» **Information supplied**

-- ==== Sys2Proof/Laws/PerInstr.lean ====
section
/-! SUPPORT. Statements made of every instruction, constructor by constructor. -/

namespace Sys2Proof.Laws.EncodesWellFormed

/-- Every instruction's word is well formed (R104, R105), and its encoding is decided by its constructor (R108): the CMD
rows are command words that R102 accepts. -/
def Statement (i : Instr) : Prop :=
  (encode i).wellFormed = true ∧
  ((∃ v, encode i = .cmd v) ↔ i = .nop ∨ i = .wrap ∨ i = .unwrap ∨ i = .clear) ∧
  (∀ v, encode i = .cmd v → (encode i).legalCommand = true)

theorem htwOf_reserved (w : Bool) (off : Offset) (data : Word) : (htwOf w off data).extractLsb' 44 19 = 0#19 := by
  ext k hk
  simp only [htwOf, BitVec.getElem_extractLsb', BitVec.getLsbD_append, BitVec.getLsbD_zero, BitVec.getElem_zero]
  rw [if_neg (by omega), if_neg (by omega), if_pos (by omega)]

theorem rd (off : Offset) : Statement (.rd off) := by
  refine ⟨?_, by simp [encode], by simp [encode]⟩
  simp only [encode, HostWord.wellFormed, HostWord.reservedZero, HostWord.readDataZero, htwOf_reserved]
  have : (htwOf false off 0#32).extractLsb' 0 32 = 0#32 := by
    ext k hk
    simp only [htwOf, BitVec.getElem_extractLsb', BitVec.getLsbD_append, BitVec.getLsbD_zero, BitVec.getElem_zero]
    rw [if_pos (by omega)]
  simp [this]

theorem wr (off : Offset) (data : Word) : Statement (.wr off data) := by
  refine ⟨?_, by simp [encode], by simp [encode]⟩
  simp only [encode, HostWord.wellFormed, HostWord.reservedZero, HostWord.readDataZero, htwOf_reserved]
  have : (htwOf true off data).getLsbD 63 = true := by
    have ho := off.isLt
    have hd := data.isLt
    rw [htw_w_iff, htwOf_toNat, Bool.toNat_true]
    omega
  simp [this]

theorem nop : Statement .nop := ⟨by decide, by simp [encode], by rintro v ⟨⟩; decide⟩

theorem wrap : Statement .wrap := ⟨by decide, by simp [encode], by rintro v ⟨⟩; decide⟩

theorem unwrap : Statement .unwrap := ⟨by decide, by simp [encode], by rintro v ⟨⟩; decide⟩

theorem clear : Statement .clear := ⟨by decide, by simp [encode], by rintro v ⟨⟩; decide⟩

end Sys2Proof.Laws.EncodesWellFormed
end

--

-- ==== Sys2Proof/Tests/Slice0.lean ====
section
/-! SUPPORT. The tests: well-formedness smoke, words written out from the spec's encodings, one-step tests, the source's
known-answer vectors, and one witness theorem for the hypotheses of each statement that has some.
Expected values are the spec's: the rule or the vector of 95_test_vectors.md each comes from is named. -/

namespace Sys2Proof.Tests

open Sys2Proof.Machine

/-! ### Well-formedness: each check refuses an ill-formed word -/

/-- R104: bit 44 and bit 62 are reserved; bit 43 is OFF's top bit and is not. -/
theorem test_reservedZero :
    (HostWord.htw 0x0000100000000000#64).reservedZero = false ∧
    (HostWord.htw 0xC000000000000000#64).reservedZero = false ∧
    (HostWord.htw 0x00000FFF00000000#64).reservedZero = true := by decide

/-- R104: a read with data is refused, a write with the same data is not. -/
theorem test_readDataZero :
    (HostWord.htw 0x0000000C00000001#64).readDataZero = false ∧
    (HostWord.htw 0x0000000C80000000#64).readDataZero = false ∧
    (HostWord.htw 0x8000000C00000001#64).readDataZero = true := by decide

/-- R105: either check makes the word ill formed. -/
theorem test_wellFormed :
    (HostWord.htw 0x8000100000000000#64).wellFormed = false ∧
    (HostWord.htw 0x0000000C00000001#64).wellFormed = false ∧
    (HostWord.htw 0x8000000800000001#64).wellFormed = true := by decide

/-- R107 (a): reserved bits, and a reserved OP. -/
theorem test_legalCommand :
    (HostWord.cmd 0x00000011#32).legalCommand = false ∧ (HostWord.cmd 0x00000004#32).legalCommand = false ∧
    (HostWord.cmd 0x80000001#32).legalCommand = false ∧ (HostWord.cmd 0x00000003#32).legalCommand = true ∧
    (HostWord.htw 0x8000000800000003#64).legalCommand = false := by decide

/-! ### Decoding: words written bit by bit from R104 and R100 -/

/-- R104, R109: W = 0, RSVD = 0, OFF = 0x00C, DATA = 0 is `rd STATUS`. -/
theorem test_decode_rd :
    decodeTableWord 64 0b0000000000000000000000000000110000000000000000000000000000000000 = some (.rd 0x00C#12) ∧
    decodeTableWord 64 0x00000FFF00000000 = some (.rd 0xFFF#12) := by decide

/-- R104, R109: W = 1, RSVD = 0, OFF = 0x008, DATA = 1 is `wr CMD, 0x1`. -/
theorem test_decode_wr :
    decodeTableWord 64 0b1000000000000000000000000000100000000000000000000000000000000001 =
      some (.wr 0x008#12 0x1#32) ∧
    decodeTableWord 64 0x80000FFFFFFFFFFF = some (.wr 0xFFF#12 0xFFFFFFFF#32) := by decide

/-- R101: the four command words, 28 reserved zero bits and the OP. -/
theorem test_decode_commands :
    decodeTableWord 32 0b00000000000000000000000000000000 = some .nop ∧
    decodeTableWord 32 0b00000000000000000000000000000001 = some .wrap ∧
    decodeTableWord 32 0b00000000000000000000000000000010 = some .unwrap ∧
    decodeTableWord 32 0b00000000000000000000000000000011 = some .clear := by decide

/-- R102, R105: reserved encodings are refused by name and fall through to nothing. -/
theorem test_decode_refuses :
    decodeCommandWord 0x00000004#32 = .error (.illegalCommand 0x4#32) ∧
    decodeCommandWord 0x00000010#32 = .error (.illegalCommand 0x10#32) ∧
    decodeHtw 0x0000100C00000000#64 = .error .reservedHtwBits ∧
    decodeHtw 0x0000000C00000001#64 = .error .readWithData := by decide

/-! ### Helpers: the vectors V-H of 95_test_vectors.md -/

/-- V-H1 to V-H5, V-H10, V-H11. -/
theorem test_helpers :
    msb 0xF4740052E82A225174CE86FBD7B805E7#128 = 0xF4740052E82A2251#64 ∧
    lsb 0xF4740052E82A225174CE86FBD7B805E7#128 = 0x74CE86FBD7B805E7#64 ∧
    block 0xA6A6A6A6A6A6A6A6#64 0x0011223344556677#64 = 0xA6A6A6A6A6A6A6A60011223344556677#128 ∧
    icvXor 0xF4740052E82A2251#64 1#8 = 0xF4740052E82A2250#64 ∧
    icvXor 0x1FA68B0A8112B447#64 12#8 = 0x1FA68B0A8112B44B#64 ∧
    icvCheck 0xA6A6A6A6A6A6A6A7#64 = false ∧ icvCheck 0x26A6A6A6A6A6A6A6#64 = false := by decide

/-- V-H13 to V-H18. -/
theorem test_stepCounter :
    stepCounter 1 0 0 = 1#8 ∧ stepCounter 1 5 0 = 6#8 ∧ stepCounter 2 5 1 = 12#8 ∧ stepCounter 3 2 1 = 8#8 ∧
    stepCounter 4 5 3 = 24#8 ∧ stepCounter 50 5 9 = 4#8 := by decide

» **What to work on**
From the entries above, return exactly the line containing "(HostWord.htw 0x0000100000000000#64).reservedZero = false", the line containing "(HostWord.htw 0x0000000C00000001#64).wellFormed = false", and all lines between, and nothing else.

» **Output for this exercise**
    (HostWord.htw 0x0000100000000000#64).reservedZero = false ∧
    (HostWord.htw 0xC000000000000000#64).reservedZero = false ∧
    (HostWord.htw 0x00000FFF00000000#64).reservedZero = true := by decide

/-- R104: a read with data is refused, a write with the same data is not. -/
theorem test_readDataZero :
    (HostWord.htw 0x0000000C00000001#64).readDataZero = false ∧
    (HostWord.htw 0x0000000C80000000#64).readDataZero = false ∧
    (HostWord.htw 0x8000000C00000001#64).readDataZero = true := by decide

/-- R105: either check makes the word ill formed. -/
theorem test_wellFormed :
    (HostWord.htw 0x8000100000000000#64).wellFormed = false ∧
    (HostWord.htw 0x0000000C00000001#64).wellFormed = false ∧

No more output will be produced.